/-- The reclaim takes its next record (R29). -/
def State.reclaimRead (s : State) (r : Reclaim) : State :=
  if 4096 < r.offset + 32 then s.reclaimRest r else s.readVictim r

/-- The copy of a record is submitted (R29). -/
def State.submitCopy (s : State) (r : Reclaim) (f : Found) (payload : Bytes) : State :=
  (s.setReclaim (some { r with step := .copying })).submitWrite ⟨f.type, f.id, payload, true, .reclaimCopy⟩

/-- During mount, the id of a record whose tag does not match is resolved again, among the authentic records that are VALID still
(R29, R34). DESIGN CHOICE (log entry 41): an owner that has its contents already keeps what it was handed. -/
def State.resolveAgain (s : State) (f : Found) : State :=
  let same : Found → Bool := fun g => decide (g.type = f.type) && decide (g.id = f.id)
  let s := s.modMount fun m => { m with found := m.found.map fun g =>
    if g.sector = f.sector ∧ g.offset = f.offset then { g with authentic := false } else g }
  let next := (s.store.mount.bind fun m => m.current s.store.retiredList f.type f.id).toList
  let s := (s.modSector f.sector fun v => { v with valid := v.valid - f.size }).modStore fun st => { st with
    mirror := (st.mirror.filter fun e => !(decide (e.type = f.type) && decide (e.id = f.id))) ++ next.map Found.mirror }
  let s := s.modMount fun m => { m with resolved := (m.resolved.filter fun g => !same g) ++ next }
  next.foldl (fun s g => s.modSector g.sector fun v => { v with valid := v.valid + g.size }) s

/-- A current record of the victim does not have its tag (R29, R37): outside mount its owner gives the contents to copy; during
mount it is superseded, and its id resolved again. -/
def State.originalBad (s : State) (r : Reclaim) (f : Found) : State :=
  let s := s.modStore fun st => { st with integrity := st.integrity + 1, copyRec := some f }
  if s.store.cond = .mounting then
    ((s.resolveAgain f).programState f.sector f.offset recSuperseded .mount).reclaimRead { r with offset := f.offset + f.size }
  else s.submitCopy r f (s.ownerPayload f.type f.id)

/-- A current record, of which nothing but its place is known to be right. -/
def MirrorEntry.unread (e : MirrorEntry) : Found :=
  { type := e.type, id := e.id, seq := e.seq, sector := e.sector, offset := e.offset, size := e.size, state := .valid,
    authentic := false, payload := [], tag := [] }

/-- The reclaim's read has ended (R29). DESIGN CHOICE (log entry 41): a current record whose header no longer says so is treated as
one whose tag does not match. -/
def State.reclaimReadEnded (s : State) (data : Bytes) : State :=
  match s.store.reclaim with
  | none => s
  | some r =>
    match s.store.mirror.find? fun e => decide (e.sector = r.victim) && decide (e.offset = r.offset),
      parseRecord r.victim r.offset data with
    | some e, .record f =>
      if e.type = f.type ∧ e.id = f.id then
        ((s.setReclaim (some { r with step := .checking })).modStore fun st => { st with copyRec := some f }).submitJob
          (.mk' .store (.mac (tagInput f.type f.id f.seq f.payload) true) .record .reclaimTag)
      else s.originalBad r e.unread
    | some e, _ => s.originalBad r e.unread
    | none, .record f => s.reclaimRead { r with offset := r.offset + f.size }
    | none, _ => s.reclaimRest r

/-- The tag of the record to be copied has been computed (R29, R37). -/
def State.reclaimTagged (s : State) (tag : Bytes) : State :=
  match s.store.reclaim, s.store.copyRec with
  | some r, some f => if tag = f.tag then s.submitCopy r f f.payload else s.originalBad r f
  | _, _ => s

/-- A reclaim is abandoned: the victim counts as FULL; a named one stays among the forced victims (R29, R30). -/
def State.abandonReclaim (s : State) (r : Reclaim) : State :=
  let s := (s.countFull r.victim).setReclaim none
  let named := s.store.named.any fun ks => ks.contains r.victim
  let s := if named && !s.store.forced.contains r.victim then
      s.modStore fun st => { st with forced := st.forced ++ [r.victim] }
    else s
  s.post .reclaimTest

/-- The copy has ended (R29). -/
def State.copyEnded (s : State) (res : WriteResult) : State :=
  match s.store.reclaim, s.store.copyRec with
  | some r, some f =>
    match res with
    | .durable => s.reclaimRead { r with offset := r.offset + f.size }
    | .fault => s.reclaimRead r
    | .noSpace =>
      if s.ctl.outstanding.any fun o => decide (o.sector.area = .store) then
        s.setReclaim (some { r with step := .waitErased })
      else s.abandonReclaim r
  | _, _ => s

• • • •

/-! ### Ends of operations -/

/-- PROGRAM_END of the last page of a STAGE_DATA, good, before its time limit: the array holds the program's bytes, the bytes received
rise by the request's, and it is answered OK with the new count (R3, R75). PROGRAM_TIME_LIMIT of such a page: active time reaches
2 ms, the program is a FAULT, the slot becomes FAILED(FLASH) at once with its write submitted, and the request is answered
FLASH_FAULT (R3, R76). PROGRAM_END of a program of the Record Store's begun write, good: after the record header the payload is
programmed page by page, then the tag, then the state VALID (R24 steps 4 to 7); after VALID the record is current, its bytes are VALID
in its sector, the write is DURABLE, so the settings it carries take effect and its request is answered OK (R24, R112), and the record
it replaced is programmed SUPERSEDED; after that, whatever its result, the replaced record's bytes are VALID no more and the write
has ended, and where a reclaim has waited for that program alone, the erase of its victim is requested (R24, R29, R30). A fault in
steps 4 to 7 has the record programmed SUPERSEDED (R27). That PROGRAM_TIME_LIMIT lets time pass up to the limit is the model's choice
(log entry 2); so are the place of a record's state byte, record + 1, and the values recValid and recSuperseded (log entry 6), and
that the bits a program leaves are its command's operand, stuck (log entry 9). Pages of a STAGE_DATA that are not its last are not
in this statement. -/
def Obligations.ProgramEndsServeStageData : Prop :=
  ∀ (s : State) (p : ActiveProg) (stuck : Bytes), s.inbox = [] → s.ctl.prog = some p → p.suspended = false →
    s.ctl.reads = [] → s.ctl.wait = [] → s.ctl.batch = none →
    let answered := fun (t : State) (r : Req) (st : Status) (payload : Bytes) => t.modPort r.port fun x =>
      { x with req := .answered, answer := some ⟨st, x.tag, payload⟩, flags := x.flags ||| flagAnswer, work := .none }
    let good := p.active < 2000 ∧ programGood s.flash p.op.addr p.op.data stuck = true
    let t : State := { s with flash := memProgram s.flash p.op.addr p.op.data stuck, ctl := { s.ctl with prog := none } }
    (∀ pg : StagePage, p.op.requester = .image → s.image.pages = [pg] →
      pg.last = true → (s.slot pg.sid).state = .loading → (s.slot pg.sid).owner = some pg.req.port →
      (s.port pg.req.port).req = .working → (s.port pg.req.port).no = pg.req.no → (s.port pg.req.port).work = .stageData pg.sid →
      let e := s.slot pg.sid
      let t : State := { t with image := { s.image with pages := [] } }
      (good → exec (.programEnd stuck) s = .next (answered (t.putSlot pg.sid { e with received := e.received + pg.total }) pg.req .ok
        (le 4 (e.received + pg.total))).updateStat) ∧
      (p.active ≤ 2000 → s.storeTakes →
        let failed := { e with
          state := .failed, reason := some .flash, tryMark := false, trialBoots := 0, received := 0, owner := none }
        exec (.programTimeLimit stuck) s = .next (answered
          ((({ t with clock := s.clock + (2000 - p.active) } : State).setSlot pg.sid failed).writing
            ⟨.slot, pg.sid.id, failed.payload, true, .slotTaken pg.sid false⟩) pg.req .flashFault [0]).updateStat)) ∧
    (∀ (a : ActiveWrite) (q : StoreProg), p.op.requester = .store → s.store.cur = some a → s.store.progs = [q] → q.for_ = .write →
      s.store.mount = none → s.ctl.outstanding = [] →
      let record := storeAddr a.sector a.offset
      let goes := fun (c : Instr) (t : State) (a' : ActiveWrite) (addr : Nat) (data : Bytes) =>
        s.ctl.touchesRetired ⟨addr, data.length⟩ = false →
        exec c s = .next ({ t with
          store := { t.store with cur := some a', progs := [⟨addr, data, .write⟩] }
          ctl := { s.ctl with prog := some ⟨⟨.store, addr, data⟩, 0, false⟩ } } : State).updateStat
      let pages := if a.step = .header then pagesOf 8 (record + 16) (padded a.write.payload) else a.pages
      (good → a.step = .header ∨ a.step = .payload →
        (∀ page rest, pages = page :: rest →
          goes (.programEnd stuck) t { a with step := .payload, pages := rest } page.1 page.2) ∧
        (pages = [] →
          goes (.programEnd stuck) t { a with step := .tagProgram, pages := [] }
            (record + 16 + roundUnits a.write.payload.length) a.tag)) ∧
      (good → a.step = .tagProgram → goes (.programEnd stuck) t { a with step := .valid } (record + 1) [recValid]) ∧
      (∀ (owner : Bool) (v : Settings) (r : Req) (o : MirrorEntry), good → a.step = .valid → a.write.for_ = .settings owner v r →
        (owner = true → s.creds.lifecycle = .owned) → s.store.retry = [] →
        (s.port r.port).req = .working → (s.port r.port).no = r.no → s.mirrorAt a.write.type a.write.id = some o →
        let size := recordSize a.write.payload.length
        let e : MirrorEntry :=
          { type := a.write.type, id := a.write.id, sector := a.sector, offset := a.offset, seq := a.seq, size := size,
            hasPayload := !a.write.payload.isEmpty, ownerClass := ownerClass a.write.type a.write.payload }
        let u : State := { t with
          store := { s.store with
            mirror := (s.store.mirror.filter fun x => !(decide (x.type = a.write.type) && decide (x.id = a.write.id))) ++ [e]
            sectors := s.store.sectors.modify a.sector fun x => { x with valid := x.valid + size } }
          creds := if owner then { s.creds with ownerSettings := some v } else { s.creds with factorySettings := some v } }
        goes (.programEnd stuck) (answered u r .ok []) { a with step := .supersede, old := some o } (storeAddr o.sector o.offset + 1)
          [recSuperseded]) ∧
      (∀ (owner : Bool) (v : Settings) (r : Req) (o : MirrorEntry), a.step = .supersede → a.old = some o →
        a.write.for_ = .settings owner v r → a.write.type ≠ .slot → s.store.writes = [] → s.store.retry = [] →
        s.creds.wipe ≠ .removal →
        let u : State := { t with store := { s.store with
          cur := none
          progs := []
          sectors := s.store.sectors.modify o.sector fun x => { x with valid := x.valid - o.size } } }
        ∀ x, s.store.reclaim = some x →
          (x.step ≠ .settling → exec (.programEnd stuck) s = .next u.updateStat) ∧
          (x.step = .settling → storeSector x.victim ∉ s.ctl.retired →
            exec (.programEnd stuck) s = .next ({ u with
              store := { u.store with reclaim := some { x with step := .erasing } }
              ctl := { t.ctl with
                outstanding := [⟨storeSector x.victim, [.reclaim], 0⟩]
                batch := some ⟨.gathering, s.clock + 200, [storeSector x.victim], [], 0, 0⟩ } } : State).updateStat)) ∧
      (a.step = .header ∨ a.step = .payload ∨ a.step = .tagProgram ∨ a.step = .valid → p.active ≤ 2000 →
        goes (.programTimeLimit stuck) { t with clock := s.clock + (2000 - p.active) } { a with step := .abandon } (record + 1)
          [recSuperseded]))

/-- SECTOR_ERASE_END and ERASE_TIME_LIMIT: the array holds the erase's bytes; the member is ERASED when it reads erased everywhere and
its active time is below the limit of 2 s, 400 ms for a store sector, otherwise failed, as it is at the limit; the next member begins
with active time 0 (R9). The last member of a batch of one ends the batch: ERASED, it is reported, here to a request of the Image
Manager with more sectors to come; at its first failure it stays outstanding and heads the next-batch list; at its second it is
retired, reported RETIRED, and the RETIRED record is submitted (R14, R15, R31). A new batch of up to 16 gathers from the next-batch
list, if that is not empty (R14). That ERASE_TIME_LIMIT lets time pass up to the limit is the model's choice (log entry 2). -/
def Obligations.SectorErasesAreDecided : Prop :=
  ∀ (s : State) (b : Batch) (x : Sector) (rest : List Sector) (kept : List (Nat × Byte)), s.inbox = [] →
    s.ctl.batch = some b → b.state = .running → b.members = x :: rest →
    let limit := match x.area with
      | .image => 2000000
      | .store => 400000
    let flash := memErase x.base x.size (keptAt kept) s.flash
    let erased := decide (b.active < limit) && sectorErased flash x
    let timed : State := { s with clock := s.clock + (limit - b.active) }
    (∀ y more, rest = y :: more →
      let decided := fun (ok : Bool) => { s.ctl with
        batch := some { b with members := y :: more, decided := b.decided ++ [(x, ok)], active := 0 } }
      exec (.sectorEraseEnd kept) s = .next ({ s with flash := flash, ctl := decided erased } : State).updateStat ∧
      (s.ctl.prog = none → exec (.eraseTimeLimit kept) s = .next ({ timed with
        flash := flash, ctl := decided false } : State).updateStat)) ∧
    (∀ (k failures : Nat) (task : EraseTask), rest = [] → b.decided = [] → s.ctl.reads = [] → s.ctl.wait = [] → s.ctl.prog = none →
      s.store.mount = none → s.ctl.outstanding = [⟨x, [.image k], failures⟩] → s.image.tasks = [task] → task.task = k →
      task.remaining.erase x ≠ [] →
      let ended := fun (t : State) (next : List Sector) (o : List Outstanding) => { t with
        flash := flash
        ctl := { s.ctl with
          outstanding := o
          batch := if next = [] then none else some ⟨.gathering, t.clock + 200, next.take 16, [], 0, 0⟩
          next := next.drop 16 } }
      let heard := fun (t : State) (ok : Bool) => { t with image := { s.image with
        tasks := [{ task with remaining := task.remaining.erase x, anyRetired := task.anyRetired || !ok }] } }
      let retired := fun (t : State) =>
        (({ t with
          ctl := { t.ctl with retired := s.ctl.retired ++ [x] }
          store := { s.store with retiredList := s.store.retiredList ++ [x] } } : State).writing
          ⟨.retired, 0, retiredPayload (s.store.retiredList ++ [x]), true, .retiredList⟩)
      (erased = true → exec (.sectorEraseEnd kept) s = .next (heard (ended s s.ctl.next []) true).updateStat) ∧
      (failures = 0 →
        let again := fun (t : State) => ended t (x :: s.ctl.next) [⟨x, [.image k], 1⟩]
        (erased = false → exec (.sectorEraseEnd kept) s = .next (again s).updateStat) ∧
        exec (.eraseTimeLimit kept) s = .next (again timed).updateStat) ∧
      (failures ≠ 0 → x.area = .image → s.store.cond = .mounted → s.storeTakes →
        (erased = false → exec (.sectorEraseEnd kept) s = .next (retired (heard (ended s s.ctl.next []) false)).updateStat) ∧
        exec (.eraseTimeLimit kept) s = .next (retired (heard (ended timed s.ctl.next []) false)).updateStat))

• • • •

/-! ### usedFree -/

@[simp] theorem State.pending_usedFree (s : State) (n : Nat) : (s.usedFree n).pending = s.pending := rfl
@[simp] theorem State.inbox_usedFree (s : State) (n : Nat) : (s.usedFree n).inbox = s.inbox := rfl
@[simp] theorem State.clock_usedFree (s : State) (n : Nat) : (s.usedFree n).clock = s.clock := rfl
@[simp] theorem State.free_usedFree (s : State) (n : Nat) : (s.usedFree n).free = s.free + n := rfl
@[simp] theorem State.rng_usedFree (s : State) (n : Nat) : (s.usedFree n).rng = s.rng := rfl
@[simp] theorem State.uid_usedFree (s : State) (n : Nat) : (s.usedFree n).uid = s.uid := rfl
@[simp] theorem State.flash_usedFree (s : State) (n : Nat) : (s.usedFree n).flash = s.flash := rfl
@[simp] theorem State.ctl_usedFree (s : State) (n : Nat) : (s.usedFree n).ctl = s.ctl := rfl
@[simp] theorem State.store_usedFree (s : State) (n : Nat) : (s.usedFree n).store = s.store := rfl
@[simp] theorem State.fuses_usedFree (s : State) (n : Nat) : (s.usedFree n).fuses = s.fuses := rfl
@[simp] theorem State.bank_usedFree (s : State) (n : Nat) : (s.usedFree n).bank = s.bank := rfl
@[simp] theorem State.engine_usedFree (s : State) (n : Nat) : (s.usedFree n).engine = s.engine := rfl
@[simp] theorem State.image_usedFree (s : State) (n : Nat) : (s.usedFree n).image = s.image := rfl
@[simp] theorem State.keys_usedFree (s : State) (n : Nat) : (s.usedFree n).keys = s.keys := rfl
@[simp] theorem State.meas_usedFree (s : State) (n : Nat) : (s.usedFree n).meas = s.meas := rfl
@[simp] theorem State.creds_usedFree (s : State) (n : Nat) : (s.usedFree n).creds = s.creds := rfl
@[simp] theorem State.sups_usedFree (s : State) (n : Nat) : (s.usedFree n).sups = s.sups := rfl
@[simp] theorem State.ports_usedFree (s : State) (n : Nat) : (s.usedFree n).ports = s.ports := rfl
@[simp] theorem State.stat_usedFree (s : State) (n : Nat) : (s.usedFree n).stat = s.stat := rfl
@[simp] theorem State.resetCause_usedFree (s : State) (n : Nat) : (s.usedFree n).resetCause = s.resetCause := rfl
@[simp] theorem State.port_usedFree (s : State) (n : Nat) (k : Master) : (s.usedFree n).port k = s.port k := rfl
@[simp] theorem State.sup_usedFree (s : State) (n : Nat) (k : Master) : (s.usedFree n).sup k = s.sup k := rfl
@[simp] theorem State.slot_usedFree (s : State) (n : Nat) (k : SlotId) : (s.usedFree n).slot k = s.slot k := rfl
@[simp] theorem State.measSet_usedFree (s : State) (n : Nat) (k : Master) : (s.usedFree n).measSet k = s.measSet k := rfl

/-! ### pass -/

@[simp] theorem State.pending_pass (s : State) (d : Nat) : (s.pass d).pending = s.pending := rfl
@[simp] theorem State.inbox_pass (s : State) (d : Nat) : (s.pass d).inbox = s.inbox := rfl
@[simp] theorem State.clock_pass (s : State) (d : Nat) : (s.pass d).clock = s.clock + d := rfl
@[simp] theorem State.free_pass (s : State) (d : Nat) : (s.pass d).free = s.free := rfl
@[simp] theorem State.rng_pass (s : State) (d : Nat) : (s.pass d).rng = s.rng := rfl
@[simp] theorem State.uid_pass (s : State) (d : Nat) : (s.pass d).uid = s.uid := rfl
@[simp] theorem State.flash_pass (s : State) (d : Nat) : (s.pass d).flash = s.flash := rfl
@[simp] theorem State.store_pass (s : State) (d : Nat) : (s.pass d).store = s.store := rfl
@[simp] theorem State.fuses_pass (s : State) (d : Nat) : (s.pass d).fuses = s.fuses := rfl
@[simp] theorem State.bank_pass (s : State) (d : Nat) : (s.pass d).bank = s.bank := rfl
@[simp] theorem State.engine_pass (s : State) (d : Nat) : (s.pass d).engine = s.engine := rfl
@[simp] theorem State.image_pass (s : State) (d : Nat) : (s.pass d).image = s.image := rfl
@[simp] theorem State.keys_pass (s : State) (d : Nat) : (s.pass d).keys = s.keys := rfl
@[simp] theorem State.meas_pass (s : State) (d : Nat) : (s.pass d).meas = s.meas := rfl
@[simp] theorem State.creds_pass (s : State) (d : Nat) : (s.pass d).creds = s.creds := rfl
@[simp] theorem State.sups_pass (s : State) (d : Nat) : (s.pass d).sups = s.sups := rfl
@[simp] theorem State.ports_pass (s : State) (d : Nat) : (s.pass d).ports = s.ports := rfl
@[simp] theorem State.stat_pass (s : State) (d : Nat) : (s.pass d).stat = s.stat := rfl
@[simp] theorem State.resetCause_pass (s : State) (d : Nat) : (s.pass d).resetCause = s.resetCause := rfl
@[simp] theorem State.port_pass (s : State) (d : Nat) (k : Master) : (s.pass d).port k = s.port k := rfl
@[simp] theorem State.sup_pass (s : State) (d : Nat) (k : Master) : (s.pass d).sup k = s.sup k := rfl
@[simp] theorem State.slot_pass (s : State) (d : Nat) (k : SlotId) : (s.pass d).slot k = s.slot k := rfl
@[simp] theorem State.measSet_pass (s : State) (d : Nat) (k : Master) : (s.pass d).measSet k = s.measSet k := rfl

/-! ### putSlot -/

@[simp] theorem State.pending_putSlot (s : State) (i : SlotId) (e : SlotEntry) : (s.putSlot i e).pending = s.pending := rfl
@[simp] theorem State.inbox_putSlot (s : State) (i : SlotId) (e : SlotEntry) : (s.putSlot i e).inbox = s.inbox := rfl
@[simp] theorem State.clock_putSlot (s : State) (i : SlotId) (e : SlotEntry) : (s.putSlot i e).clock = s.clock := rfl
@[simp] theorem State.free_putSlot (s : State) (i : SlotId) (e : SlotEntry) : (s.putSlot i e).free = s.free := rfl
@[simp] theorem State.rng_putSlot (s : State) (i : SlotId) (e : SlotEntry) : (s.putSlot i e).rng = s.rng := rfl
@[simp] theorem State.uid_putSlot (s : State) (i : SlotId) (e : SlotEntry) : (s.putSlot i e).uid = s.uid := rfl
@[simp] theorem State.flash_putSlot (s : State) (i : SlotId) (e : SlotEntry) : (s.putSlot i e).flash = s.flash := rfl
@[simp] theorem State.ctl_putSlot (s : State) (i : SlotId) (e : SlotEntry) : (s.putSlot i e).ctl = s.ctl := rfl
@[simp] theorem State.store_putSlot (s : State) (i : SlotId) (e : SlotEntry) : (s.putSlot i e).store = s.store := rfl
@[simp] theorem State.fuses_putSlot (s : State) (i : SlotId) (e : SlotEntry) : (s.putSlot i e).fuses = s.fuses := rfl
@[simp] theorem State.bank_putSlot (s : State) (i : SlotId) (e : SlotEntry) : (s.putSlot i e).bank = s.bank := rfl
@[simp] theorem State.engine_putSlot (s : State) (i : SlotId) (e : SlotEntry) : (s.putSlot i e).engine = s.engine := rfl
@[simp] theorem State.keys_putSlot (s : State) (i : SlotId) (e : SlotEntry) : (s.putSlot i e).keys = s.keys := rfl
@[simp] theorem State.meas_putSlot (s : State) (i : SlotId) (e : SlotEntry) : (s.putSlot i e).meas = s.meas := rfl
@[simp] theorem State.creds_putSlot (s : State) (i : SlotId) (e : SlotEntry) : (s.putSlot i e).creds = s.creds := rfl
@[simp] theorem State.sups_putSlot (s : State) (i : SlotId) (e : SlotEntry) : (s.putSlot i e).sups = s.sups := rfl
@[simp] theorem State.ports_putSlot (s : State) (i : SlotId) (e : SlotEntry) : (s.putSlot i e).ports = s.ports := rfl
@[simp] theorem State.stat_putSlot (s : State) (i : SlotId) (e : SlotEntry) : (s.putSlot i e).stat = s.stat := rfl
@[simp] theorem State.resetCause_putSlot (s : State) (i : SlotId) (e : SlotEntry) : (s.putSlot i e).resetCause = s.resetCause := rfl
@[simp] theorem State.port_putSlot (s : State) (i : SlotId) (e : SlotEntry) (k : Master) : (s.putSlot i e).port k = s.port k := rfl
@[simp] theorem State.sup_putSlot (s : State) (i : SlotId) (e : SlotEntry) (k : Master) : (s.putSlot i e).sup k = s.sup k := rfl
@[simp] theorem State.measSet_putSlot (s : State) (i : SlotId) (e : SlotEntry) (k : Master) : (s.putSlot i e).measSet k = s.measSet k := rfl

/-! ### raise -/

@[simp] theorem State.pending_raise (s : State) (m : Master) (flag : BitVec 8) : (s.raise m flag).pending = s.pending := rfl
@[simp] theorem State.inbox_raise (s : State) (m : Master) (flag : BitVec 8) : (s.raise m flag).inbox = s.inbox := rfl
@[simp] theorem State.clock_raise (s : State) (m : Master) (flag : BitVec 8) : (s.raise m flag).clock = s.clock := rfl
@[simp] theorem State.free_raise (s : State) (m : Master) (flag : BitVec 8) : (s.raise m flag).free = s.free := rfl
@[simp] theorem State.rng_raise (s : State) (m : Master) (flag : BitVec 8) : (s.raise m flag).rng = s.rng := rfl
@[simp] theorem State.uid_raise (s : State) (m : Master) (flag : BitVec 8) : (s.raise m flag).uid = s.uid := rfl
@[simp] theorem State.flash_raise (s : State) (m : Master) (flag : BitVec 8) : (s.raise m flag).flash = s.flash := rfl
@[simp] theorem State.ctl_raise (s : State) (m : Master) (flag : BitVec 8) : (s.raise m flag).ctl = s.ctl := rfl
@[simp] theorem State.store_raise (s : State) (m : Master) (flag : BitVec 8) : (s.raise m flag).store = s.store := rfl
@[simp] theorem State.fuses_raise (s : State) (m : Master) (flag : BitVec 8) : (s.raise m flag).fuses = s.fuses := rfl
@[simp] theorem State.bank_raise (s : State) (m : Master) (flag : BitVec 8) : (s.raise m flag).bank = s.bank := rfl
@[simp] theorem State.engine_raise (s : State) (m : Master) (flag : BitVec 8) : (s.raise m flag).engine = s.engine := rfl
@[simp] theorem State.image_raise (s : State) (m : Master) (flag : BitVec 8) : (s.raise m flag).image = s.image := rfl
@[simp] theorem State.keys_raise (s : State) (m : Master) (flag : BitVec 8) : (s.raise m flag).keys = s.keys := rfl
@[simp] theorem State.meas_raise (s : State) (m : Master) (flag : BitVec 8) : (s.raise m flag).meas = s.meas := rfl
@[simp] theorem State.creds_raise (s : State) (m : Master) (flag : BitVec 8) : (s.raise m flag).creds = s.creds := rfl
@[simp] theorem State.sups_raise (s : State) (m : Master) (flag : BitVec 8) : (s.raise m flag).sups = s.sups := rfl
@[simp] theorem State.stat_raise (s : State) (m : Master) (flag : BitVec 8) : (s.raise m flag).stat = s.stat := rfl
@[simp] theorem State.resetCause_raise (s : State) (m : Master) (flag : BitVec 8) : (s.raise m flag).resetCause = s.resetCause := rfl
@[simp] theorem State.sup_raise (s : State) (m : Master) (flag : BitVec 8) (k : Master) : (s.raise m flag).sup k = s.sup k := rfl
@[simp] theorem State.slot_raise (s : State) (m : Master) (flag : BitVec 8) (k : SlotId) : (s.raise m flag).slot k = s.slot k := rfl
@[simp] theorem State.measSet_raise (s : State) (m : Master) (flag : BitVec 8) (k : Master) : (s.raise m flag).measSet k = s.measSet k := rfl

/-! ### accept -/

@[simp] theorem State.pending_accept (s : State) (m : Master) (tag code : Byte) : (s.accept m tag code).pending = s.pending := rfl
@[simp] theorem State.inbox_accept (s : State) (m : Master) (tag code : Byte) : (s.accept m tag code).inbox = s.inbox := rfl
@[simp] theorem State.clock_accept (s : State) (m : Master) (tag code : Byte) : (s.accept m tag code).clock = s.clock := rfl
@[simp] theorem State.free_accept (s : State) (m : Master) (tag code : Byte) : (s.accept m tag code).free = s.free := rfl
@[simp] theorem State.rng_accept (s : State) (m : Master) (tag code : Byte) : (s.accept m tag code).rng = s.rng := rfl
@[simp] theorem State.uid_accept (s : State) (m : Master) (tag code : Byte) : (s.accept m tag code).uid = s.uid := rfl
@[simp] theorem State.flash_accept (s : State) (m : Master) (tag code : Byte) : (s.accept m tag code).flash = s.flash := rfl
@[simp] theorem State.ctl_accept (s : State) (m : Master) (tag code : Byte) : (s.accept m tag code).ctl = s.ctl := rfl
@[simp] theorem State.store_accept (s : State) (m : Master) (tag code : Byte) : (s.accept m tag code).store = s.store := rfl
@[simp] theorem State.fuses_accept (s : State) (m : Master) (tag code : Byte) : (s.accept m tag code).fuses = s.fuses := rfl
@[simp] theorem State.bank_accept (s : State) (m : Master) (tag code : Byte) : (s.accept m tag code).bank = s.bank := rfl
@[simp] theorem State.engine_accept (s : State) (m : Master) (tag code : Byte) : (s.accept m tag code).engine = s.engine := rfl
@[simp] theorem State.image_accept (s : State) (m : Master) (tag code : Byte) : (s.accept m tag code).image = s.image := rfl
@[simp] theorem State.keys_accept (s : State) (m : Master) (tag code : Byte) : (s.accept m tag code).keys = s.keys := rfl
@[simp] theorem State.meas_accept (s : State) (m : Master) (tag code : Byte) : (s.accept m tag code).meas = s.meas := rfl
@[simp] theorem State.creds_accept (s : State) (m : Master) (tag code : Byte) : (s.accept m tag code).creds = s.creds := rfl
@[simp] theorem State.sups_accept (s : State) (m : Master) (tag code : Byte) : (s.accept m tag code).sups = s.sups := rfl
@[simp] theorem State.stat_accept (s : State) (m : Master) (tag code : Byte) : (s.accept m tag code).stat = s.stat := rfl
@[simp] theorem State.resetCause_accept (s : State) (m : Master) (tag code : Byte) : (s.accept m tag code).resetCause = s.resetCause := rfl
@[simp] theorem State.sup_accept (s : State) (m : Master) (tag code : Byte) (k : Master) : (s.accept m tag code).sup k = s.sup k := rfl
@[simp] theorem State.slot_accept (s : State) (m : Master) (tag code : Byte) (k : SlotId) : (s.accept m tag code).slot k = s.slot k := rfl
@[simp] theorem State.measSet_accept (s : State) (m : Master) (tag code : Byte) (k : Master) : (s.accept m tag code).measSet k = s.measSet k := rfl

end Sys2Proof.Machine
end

• • • •

* **Directions for this task**
Your task is to transcribe, with no changes, only the lines of the listing above that lie between the line holding "d).flash = s.flash := rfl" and the line holding "d).bank = s.bank := rfl", inclusive.

* **Answer to the exercise**
@[simp] theorem State.flash_pass (s : State) (d : Nat) : (s.pass d).flash = s.flash := rfl
@[simp] theorem State.store_pass (s : State) (d : Nat) : (s.pass d).store = s.store := rfl
@[simp] theorem State.fuses_pass (s : State) (d : Nat) : (s.pass d).fuses = s.fuses := rfl
@[simp] theorem State.bank_pass (s : State) (d : Nat) : (s.pass d).bank = s.bank := rfl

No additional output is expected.